§ **Exercise prompt**
Out of the entries that follow, copy each line containing "true".

§ **Saved data entries**
***

/-! FENCE, PREF, LDC (R174–R176). -/

/-- The L1's dirty `ncoh` sectors of a function are written to their home L2 (22 R367). -/
def State.flushNc (s : State) (core vf : Nat) : State :=
  ((s.coh.nc.filter (fun e => e.1 / 2 ^ 52 == core && e.2.dirty != 0 && s.ownerOf ((e.1 % 2 ^ 52) * 32) == some vf)).map (fun e => e.1 % 2 ^ 52)).foldl
    (fun s k => s.flushSector core k) s

/-- The L1 drops its clean `ncoh` sectors of a function (22 R367). -/
def State.dropNc (s : State) (core vf : Nat) : State :=
  { s with coh := { s.coh with nc := s.coh.nc.filter (fun e =>
      !(e.1 / 2 ^ 52 == core && e.2.dirty == 0 && s.ownerOf ((e.1 % 2 ^ 52) * 32) == some vf)) } }

/-- The maintenance of a fence of block scope or wider: W in P writes back, R in Q drops (22 R367), and logical time follows the die's (R360). -/
def State.maintain (s : State) (core vf p q scope : Nat) : State :=
  let s1 := if nbit p 1 && decide (scope ≥ 1) then s.flushNc core vf else s
  let s2 := if nbit q 0 && decide (scope ≥ 1) then s1.dropNc core vf else s1
  if scope ≥ 1 then s2.syncLt core else s2

/-- Some earlier access of P of a fence is not performed, or a write-back of its own still waits for the dirty log (22 R367). -/
def State.fenceWaits (s : State) (i : Nat) (f : Form) : Bool :=
  let p := f.a.toNat % 32
  let t := s.team i
  p != 0 && f.b.toNat % 32 != 0 && (s.pending i p (nbit p 4)
    || (nbit p 1 && decide (f.mod.toNat ≥ 1) && s.held.any (fun h => match h.op with | .flush c _ => c == t.core && h.fn == t.vf | _ => false)))

/-- FENCE (R174): it completes once every earlier access of P is performed, its own write-backs too where the dirty log holds them (22 R367); the
team then goes on. -/
def execFence (f : Form) (s : State) : Host.Outcome State Fault Refusal :=
  let i := insW 0x107 f
  runUni i s (fun t =>
    let p := f.a.toNat % 32
    let q := f.b.toNat % 32
    if p = 0 ∨ q = 0 then s.finish i t
    else if s.fenceWaits s.cur f then s
    else
      let m := s.maintain t.core t.vf p q f.mod.toNat
      if m.fenceWaits s.cur f then m else m.finish i t)

/-- PREF (R175): no visible effect but in the caches. Lanes whose guard or key is empty, whose checks fail, or whose line finds no free entry are
dropped: it never stalls. DESIGN CHOICE: checks 5, 7 and 8 use a width of 1 byte and allow every encoding (R175 gives neither), a lane
whose guard is empty is dropped, though 03 R56 has every guard waited for, and `.l2` of a line of system memory, which has no home
die, goes to the L2 of the core's own die (log entry 107; unsafe for what the caches hold). -/
def execPref (f : Form) (s : State) : Host.Outcome State Fault Refusal :=
  let i := insW 0x108 f
  let t := s.team s.cur
  let ls := if f.uni then (if t.empty (.q f.gp.toNat) then [] else if i.guard t 0 then [0] else [])
    else t.lanes.filter (fun l => !t.empty (.p f.gp.toNat l) && i.guard t l)
  let keyed := ls.filter (fun l => !t.empty (if f.uni || f.ka then .s f.a.toNat else .v f.a.toNat l))
  if f.b.toNat ≥ 64 then .next (s.finish i t)
  else
    let q := s.plan i t keyed { rd := true, wr := false, width := fun _ => some 1, cls := fun _ => true, both := false }
    let us := accUnits q.2.1.accs (fun _ => []) (fun _ => 0) (fun _ => 0)
    let r : Rest := { opc := i.op, f := f, len := i.len, pc := t.pc, enc := 0, ilv := 0, n := 1, ins := 0, moved := 0, inside := [], out := us }
    let go := (r.enter (q.1.entriesFor t.core s.cur)).inside
    let s1 := go.foldl (fun s u =>
      if f.mod.toNat = 0 then (s.coreRead t.core (16 * t.part + t.slot) u.tr 1).1
      else s.touchEngine (if u.tr.sys then dieOf t.core else homeDie u.tr.addr) u.tr 1 false) q.1
    let s2 := if go.isEmpty then s1 else
      { s1 with replies := s1.replies ++ [{ team := s.cur, dsts := [], entry := some (t.core, (unitLines go).length), completes := false, bytes := 0,
                                            set := 5, trap := none }] }
    .next (s2.finish i t)

/-- The check of a parameter-block access at byte `x` (R176). -/
def paramCheck (x n plen : Nat) : Option (Nat × Nat) :=
  if x + n > plen then some (cBOUND, 4) else if x % n ≠ 0 then some (cALIGN, 0) else none

/-- The plan of LDC: accesses of `n` bytes to the launch's parameter block (R176, 19 R304). -/
def State.planParam (s : State) (i : Ins) (t : Team) (ls : List Nat) (n : Nat) : State × Plan :=
  let j := s.job t.job
  let base := fld (j.word 4) 56 0
  let plen := fld (j.word 5) 12 0
  let w : Want := { rd := true, wr := false, width := fun _ => some n, cls := fun _ => true, both := false }
  ls.foldl (fun (a : State × Plan) l =>
    let k := i.memKey t l % 2 ^ 32
    let x := k + i.offset
    match paramCheck x n plen with
    | some c => (a.1, a.2.fail l c.1 c.2 k i.offset)
    | none => a.1.planWalk t.vf l k i.offset (base + x) w a.2) (s, Plan.empty)

/-- LDC (R176). -/
def execLdc (f : Form) (s : State) : Host.Outcome State Fault Refusal :=
  let i := insW 0x109 f
  runIns i s (fun t ls =>
    if ls.isEmpty then s.finish i t
    else
      let n := if i.wide then 8 else 4
      let a := s.planParam i t ls n
      a.1.settle i t a.2 [] n true false (fun s =>
        s.runUnits i (t.markAll (ls.flatMap i.dstRefs)) 0 0 n (accUnits a.2.accs (fun _ => []) (fun _ => 0) (fun _ => 0))))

***

§ **Solved problem**
    let q := s.plan i t keyed { rd := true, wr := false, width := fun _ => some 1, cls := fun _ => true, both := false }
  let w : Want := { rd := true, wr := false, width := fun _ => some n, cls := fun _ => true, both := false }
      a.1.settle i t a.2 [] n true false (fun s =>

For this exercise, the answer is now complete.